Visual Velocity.
Building High-Performance Landing Pages: Framer Motion, Three.js, and Core Web Vitals
A perfectly optimized backend means nothing if your landing page feels janky. Users open your site, scroll through a 3D animation, and the frame rate drops from 60fps to 12fps. They close the tab. Your conversion rate suffers.
This is the performance paradox: the most impressive features—3D graphics, scroll animations, micro-interactions—are also the slowest. Adding a Three.js scene to a landing page can tank your Core Web Vitals instantly.
I learned this building the OrdersPilot landing page. We wanted cinematic 3D scroll animations to demonstrate product flows. It looked incredible, but it also maxed out the CPU and tanked performance on mobile.
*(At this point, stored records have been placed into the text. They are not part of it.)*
/-- An undefined row locks the CPU with its own opcode (R243, R331). -/
theorem exec_decode3_undefined {op : Byte} (hop : op ∈ undefinedOpcodes) {b1 b2 : Byte} (s : State) :
    exec (decode3 op b1 b2) s = .next (s.lock op) := by
  simp only [undefinedOpcodes, List.mem_cons, List.not_mem_nil, or_false] at hop
  obtain rfl | rfl | rfl | rfl | rfl | rfl | rfl | rfl | rfl | rfl | rfl := hop <;> rfl

/-- Settles O30: `STOP` by definition; an undefined row is what its one opcode byte decodes to. -/
theorem stopAndUndefinedResults : Obligations.StopAndUndefinedResults := by
  refine ⟨fun pad s => ⟨encodedAs_two rfl rfl fun _ => rfl, costs_of_encode rfl (by decide) rfl rfl, rfl⟩,
    fun i s hi => ?_⟩
  obtain ⟨op, hop, henc⟩ := encode_of_mem_undefinedInstrs i hi
  have hwf : ∀ j ∈ undefinedInstrs, j.wellFormed = true := by decide
  refine ⟨op, hop, encodedAs_of_wellFormed (hwf i hi) henc, ?_⟩
  obtain ⟨b0, rest, henc', hdec⟩ | ⟨op2, rfl⟩ := readsBack_or_prefix i
  · obtain ⟨rfl, -⟩ := List.cons.inj (henc.symm.trans henc')
    rw [← hdec]
    exact exec_decode3_undefined hop s
  · exact absurd (hwf _ hi) Bool.false_ne_true

end Sys2Proof.Machine
end

section
/-! PROOF. What an instruction can do to the state, said once for all rows (spec/10_state.md R25 to R33,
spec/42_block2.md R201), and what follows for the control state, the flags and the invariant. -/

namespace Sys2Proof

/-- The rows of the flag summary by the two opcode bytes (R201). -/
def opcodeWritesFlags (b0 b1 : Byte) : Bool :=
  decide ((0x80#8 ≤ b0 ∧ b0 < 0xC0#8) ∨ (b0 = 0xCB#8 ∧ b1 < 0x80#8) ∨
    b0 ∈ [0xC6#8, 0xCE#8, 0xD6#8, 0xDE#8, 0xE6#8, 0xEE#8, 0xF6#8, 0xFE#8,
      0x04#8, 0x0C#8, 0x14#8, 0x1C#8, 0x24#8, 0x2C#8, 0x34#8, 0x3C#8,
      0x05#8, 0x0D#8, 0x15#8, 0x1D#8, 0x25#8, 0x2D#8, 0x35#8, 0x3D#8,
      0x09#8, 0x19#8, 0x29#8, 0x39#8, 0xE8#8, 0xF8#8,
      0x07#8, 0x0F#8, 0x17#8, 0x1F#8, 0x27#8, 0x2F#8, 0x37#8, 0x3F#8, 0xF1#8])

/-- An instruction of the flag summary. -/
def Instr.writesFlags (i : Instr) : Bool :=
  match encode i with
  | [] => false
  | b0 :: rest => opcodeWritesFlags b0 (rest.getD 0 0#8)

/-- The byte-0 values of the instructions that may change SP (R27). -/
def stackOpcodes : List Byte :=
  [0x31#8, 0x33#8, 0x3B#8, 0xE8#8, 0xF9#8,
   0xC1#8, 0xD1#8, 0xE1#8, 0xF1#8, 0xC5#8, 0xD5#8, 0xE5#8, 0xF5#8,
   0xC0#8, 0xC8#8, 0xD0#8, 0xD8#8, 0xC9#8, 0xD9#8,
   0xC4#8, 0xCC#8, 0xD4#8, 0xDC#8, 0xCD#8,
   0xC7#8, 0xCF#8, 0xD7#8, 0xDF#8, 0xE7#8, 0xEF#8, 0xF7#8, 0xFF#8]

/-- An instruction whose byte 0 is one of them. -/
def Instr.MovesSp (i : Instr) : Prop := ∃ b ∈ (encode i).head?, b ∈ stackOpcodes

/-- Byte 1 counts after 0xCB only, so the encoding tells the class of the bytes it was read from. -/
theorem writesFlags_decode3 (b0 b1 b2 : Byte) :
    (decode3 b0 b1 b2).writesFlags = opcodeWritesFlags b0 b1 := by
  by_cases hcb : b0 = 0xCB#8
  · rw [hcb, decode3, if_pos rfl, Instr.writesFlags, encode_cbInstr]
    rfl
  · obtain ⟨rest, henc⟩ : ∃ rest, encode (decode3 b0 b1 b2) = b0 :: rest :=
      List.head?_eq_some_iff.1 (head?_encode_decode3 b0 b1 b2)
    rw [Instr.writesFlags, henc]
    simp only [opcodeWritesFlags, hcb, false_and]

/-- In the CB page the rotates, the shifts and BIT write flags (R201). -/
theorem opcodeWritesFlags_prefix (op2 : Byte) : opcodeWritesFlags 0xCB#8 op2 = decide (fieldX op2 < 2) := by
  revert op2
  decide

end Sys2Proof

namespace Sys2Proof.Machine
The solution wasn't removing 3D—it was learning to do it **efficiently**.
The Problem: 3D + Scroll = Jank
The Rendering Bottleneck
- 1. User scrolls the page
- 2. Scroll event fires (60+ times per second)
- 3. Scroll handler updates Three.js camera positions
- 4. Three.js re-renders the scene (expensive)
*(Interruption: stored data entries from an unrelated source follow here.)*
-- ==== Sys2Proof/Machine/State.lean ====
section
/-!
DEFINITION. The state of the core as plain data: every piece that `spec/10_state.md` rule R20 lists, the configuration
it was reset with (R47), and reset (R50, `spec/70_reset_and_hazards.md` rule R410).
-/

namespace Sys2Proof.Machine

/-! ## Run status (R27, R382) -/

/-- The five fatal errors with their `info` (R382). -/
inductive FatalError where
  /-- `ConfigInvalid`: raised by reset; names the first violated field. -/
  | configInvalid (field : CfgField)
  /-- `FetchMisaligned(pc, fault_cycle)`: raised by the memory stage through a poisoned record. -/
  | fetchMisaligned (pc : Word) (cycle : Nat)
  /-- `FetchOutOfBounds(pc, fault_cycle)`: raised by the memory stage through a poisoned record. -/
  | fetchOutOfBounds (pc : Word) (cycle : Nat)
  /-- `DecodeFailure(pc, fault_cycle)`: raised by the memory stage through a poisoned record. -/
  | decodeFailure (pc : Word) (cycle : Nat)
  /-- `DataOutOfBounds(addr, cycles)`: raised by the memory stage. -/
  | dataOutOfBounds (addr : Word) (cycle : Nat)
  deriving DecidableEq, Repr

/-- The numeric code of an error kind (R382). -/
def FatalError.code : FatalError → Nat
  | .configInvalid _ => 1
  | .fetchMisaligned _ _ => 2
  | .fetchOutOfBounds _ _ => 3
  | .decodeFailure _ _ => 4
  | .dataOutOfBounds _ _ => 5

/-- `STATUS` (R27): the core ticks only while it is `Running`; the other two are terminal (R394). -/
inductive Status where
  | running
  | halted (code : Word)
  | aborted (error : FatalError)
  deriving DecidableEq, Repr

/-! ## Slot records and latches (R30, R31) -/

/-- The field `fault` of a slot record: the fetch or decode fault a poisoned record carries (R31, R275). -/
inductive SlotFault where
  | none
  | fetchMisaligned
  | fetchOutOfBounds
  | decodeFailure
  deriving DecidableEq, Repr

/-- A slot record, field by field as R31 lists them. -/
structure Slot where
  /-- 1: the record holds an instruction or a fault; 0: bubble. -/
  valid : Bool
  /-- The address the instruction was fetched from. -/
  pc : Word
  /-- The Decoded Instruction, held by value. -/
  inst : Diw
  /-- First source. -/
  a : Word
  /-- Second source or immediate. -/
  b : Word
  /-- Third source. -/
  c : Word
  /-- Copy of `inst.setsFlags`, meaningful from `EXMEM` on. -/
  setsFlags : Bool
  /-- The staged `nzcv` value, meaningful when `setsFlags`. -/
  flags : Nzcv
  /-- The value to write to `x[inst.rd]`. -/
  result : Word
  /-- Effective address of a memory-class record. -/
  addr : Word
  /-- The address fetch continued from after this instruction. -/
  predNext : Word
  /-- Execute-stage ticks still to wait before the record executes. -/
  exRem : Nat
  /-- The record's cache access has been performed. -/
  memStarted : Bool
  /-- Memory-stage ticks still to wait after the access. -/
  memRem : Nat
  /-- The fault of a poisoned record. -/
  fault : SlotFault
  /-- `cycles` in the tick in which the fault was detected. -/
  faultCycle : Nat
  deriving DecidableEq, Repr

/-- `BUBBLE`: the all-zero record (R32). -/
def Slot.bubble : Slot :=
  { valid := false, pc := 0, inst := Diw.zero, a := 0, b := 0, c := 0, setsFlags := false, flags := 0, result := 0,
    addr := 0, predNext := 0, exRem := 0, memStarted := false, memRem := 0, fault := .none, faultCycle := 0 }

/-- A latch: an array of `N` slot records, one per lane (R30). -/
abbrev Latch := List Slot

/-! ## Fetch unit (R34) -/

/-- An instruction read in flight. The word is held as its `IB` bytes, lowest address first. -/
structure Pending where
  valid : Bool
  pc : Word
  word : List Byte
  remaining : Nat
  deriving DecidableEq, Repr

/-- The registers of the fetch unit (R34). -/
structure FetchUnit where
  /-- `fetch_pc`: address of the next instruction to read. -/
  fetchPc : Word
  /-- `pending` -/
  pending : Pending
  /-- `redirect_stall`: ticks of misprediction penalty still to serve. -/
  redirectStall : Nat
  /-- `fetch_blocked`: a poisoned record has been delivered. -/
  fetchBlocked : Bool
  deriving DecidableEq, Repr

/-! ## Branch predictor (R35) -/

/-- An entry of the branch target cache: `tag` is the full branch pc. -/
structure BtbEntry where
  valid : Bool
  tag : Word
  target : Word
  deriving DecidableEq, Repr

/-- The predictor's tables: 2-bit counters, the history register as a number below `2^GHR_BITS`, the target cache. -/
structure Predictor where
  /-- `bim` -/
  bim : Table (BitVec 2)
  /-- `gsh` -/
  gsh : Table (BitVec 2)
  /-- `meta` -/
  choice : Table (BitVec 2)
  /-- `ghr` -/
  ghr : Nat
  /-- `btb` -/
  btb : Table BtbEntry
  deriving DecidableEq, Repr

/-- An invalid target-cache entry: the reset value of `btb[i]` (R50). -/
def BtbEntry.empty : BtbEntry := ⟨false, 0, 0⟩

/-! ## Caches (R36, R45) -/

/-- A directory entry; its set and way are its index `set * X_ASSOC + way` in the table. -/
structure DirEntry where
  valid : Bool
  dirty : Bool
  tag : Nat
  lru : Nat
  deriving DecidableEq, Repr

/-- The reset value of a directory entry (R50). -/
def DirEntry.empty : DirEntry := ⟨false, false, 0, 0⟩

/-- The store-forward record `X.sb` (R36, R351). `addr` is a 64-bit address, held as its number. -/
structure StoreForward where
  valid : Bool
  addr : Nat
  size : Nat
  deriving DecidableEq, Repr

/-- One cache: directory, line data ("stored separately, indexed by the same set/way pair"), recency clock,
store-forward record, and its four counters (R36, R45). -/
structure Cache where
  dir : Table DirEntry
  data : Table (List Byte)
  clock : Nat
  sb : StoreForward
  hits : Nat
  misses : Nat
  evictions : Nat
  writebacks : Nat
  deriving DecidableEq, Repr

/-- A cache after reset: nothing valid, clock 0, counters 0 (R50). -/
def Cache.empty : Cache :=
  { dir := [], data := [], clock := 0, sb := ⟨false, 0, 0⟩, hits := 0, misses := 0, evictions := 0, writebacks := 0 }

/-! ## Main memory (R37) -/

/-- Main memory `MEM`: the bytes that differ from the unlisted value, at rising addresses. -/
abbrev Memory := List Host.Cell

/-- What an unlisted byte of main memory reads as: "every byte of `IMAGE` not listed is 0" (`spec/95_test_vectors.md`,
conventions). DESIGN CHOICE (log entry 3). -/
def unlistedByte : Byte := 0

/-- The canonical form of main memory. -/
def Memory.wf (m : Memory) : Bool := tableCanonical unlistedByte m

/-! ## Statistics (R40 to R44); each cache holds its own four counters (R45) -/

/-- The orchestrator's counters, unbounded (R40, R176). -/
structure Stats where
  cycles : Nat
  retired : Nat
  stallStructural : Nat
  stallHazard : Nat
  stallMispredict : Nat
  flushes : Nat
  deriving DecidableEq, Repr

/-! ## The state -/

/-- The state of the core (R20), with `CFG`, "the core's only control state" (R47). -/
structure State where
  /-- `CFG`: written once by reset, read-only afterwards (R47). -/
  cfg : Cfg
  /-- `x[0..31]` (R21) -/
  x : RegFile
  /-- `FLAGS` (R26) -/
  flags : Nzcv
  /-- `STATUS` (R27) -/
  status : Status
  /-- latch fetch to decode (R30) -/
  ifid : Latch
  /-- latch decode to execute (R30) -/
  idex : Latch
  /-- latch execute to memory (R30) -/
  exmem : Latch
  /-- latch memory to writeback (R30) -/
  memwb : Latch
  /-- fetch unit registers (R34) -/
  fetch : FetchUnit
  /-- branch predictor state (R35) -/
  pred : Predictor
  /-- the instruction L1 cache (R36) -/
  l1i : Cache
  /-- the data L1 cache (R36) -/
  l1d : Cache
  /-- the unified L2 cache (R36) -/
  l2 : Cache
  /-- main memory `MEM` (R37) -/
  mem : Memory
  /-- the statistics counters (R40) -/
  stats : Stats
  deriving DecidableEq, Repr

/-- The reasons for which a step stops outside the machine: none. Every fatal error of this hardware is a transition of
the machine itself to the terminal status `Aborted` (R381), and so is a next state; "no unresolved condition" (R439).
The type is closed and empty: nobody raises a fault, and that is safe. -/
inductive Fault where
  deriving DecidableEq, Repr

/-- The reasons for which a step gives an instruction no meaning. -/
inductive Refusal where
  /-- Raised by `exec` alone, for an instruction whose meaning has not been written. Safe: nothing can be proved of a
  next state. No arm raises it. -/
  | notModelled (mnemonic : String)
  deriving DecidableEq, Repr

/-! ## Reset (R50, R410) -/

/-- Main memory from the bytes the loader lists; a byte outside `0 .. MEM_SIZE-1` is no part of `IMAGE` (R411). A later
listing of an address counts. -/
def loadImage (memSize : Nat) (image : List Host.Cell) : Memory :=
  image.foldl (fun m e => if e.1 < memSize then tableSet unlistedByte m e.1 e.2 else m) []

/-- The fetch unit after reset. -/
def FetchUnit.start (entry : Word) : FetchUnit :=
  { fetchPc := entry, pending := ⟨false, 0, [], 0⟩, redirectStall := 0, fetchBlocked := false }

/-- The predictor after reset: every counter 1 (an unlisted one), no history, no target. -/
def Predictor.start : Predictor := { bim := [], gsh := [], choice := [], ghr := 0, btb := [] }

/-- All counters 0. -/
def Stats.zero : Stats := ⟨0, 0, 0, 0, 0, 0⟩

/-- Steps 2 and 3 of reset (R410): the tables and latches built to the sizes `CFG` gives, every piece of state at its
value of R50, with the status that step 1 or step 4 gives. -/
def State.build (status : Status) (cfg : Cfg) (image : List Host.Cell) (entryPc initialSp : Word) : State :=
  { cfg := cfg
    x := regFileWrite (Vector.replicate 32 0) (BitVec.ofNat 5 cfg.spReg) initialSp
    flags := 0
    status := status
    ifid := List.replicate cfg.issueWidth Slot.bubble
    idex := List.replicate cfg.issueWidth Slot.bubble
    exmem := List.replicate cfg.issueWidth Slot.bubble
    memwb := List.replicate cfg.issueWidth Slot.bubble
    fetch := FetchUnit.start entryPc
    pred := Predictor.start
    l1i := Cache.empty
    l1d := Cache.empty
    l2 := Cache.empty
    mem := loadImage cfg.memSize image
    stats := Stats.zero }

/-- Reset (R410) with the host's inputs: the configuration as handed over, the memory image, the entry program counter
and the initial stack pointer (R12). An invalid configuration leaves `STATUS = Aborted(ConfigInvalid, field)`, and the
core never ticks (R383). -/
def State.resetWith (raw : RawCfg) (image : List Host.Cell) (entryPc initialSp : Word) : State :=
  match firstViolation raw with
  | some field => State.build (.aborted (.configInvalid field)) (cfgOfRaw raw) image entryPc initialSp
  | none => State.build .running (cfgOfRaw raw) image entryPc initialSp

/-- The machine right after reset: `CFG_DEFAULT`, an image of zeros, `ENTRY_PC = 0x1000` and `INITIAL_SP = 0x8000`, the
conventions of `spec/95_test_vectors.md`. The four are the host's inputs, which R12 leaves to it; `State.resetWith` is
reset for all of them, and answers this state for these four. DESIGN CHOICE (log entry 2). -/
def State.reset : State := State.build .running cfgDefault [] 0x1000 0x8000

end Sys2Proof.Machine
end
- 5. Framer Motion animates UI elements
- 6. Browser paints the result
- 7. Frame takes 50ms to render (should be 16ms) → JANK
The Solution: Scroll Virtualization
The key insight: **don't re-render everything on every scroll event**. Instead, use a scroll virtualization library like **Lenis**. It decouples scroll events from the render loop.
// Smooth Scroll with Lenis
const lenis = new Lenis({
duration: 1.2,
smoothWheel: true
});
function raf(time) {
lenis.raf(time);
requestAnimationFrame(raf);
}
requestAnimationFrame(raf);Core Optimizations
01. Three.js with RequestAnimationFrame
Don't sync Three.js to scroll events. Let it render at 60fps independently and update positions based on the current scroll progress.
lenis.on('scroll', (scroll) => {
scrollProgress = scroll.progress;
});
function animate() {
requestAnimationFrame(animate);
camera.position.x = Math.sin(scrollProgress * Math.PI * 2) * 5;
renderer.render(scene, camera);
}02. Lazy Load and Unload 3D Assets
Don't load 10MB scenes until needed. Trigger load when the 3D section comes into view using `IntersectionObserver`.
03. Reduce Geometry Complexity
OrdersPilot's models were simplified from 50,000 polygons to 12,000 using `SimplifyModifier`. Performance improved 60%.
04. Hardware Accelerated Transforms
Animate `transform` (x, y, scale), not layout properties like `left`/`top`. This prevents expensive layout recalculations.
Performance Benchmarks
| Metric | Before | After |
|---|---|---|
| Largest Contentful Paint (LCP) | 4.2s | 1.8s |
| First Input Delay (FID) | 280ms | 45ms |
| Cumulative Layout Shift (CLS) | 0.18 | 0.05 |
| Frame Rate (3D section) | 22fps | 59fps |
Debugging Performance
When your landing page feels janky: open the Performance tab in Chrome DevTools, record a scroll, and look for red triangles (frames > 16ms). Identify the culprit: layout thrashing, long JS execution, or rendering bottlenecks.
Lessons Learned
Scroll Events Are Evil
Decouple scroll input from rendering using libraries like Lenis. Let your renderer run at a fixed 60fps, independent of scroll chaos.
Complex Visuals Need Intentional Unloading
3D scenes and heavy animations should only be present when visible. Load on demand, unload when out of view.
Transform Everything, Calculate Nothing
The browser is optimized for CSS transforms (cheap, GPU-accelerated). It's not optimized for position changes (expensive, CPU-bound).
High-performance visuals aren't magic. They're discipline: decoupling input from rendering, lazy-loading heavy assets, and respecting the browser's rendering budget.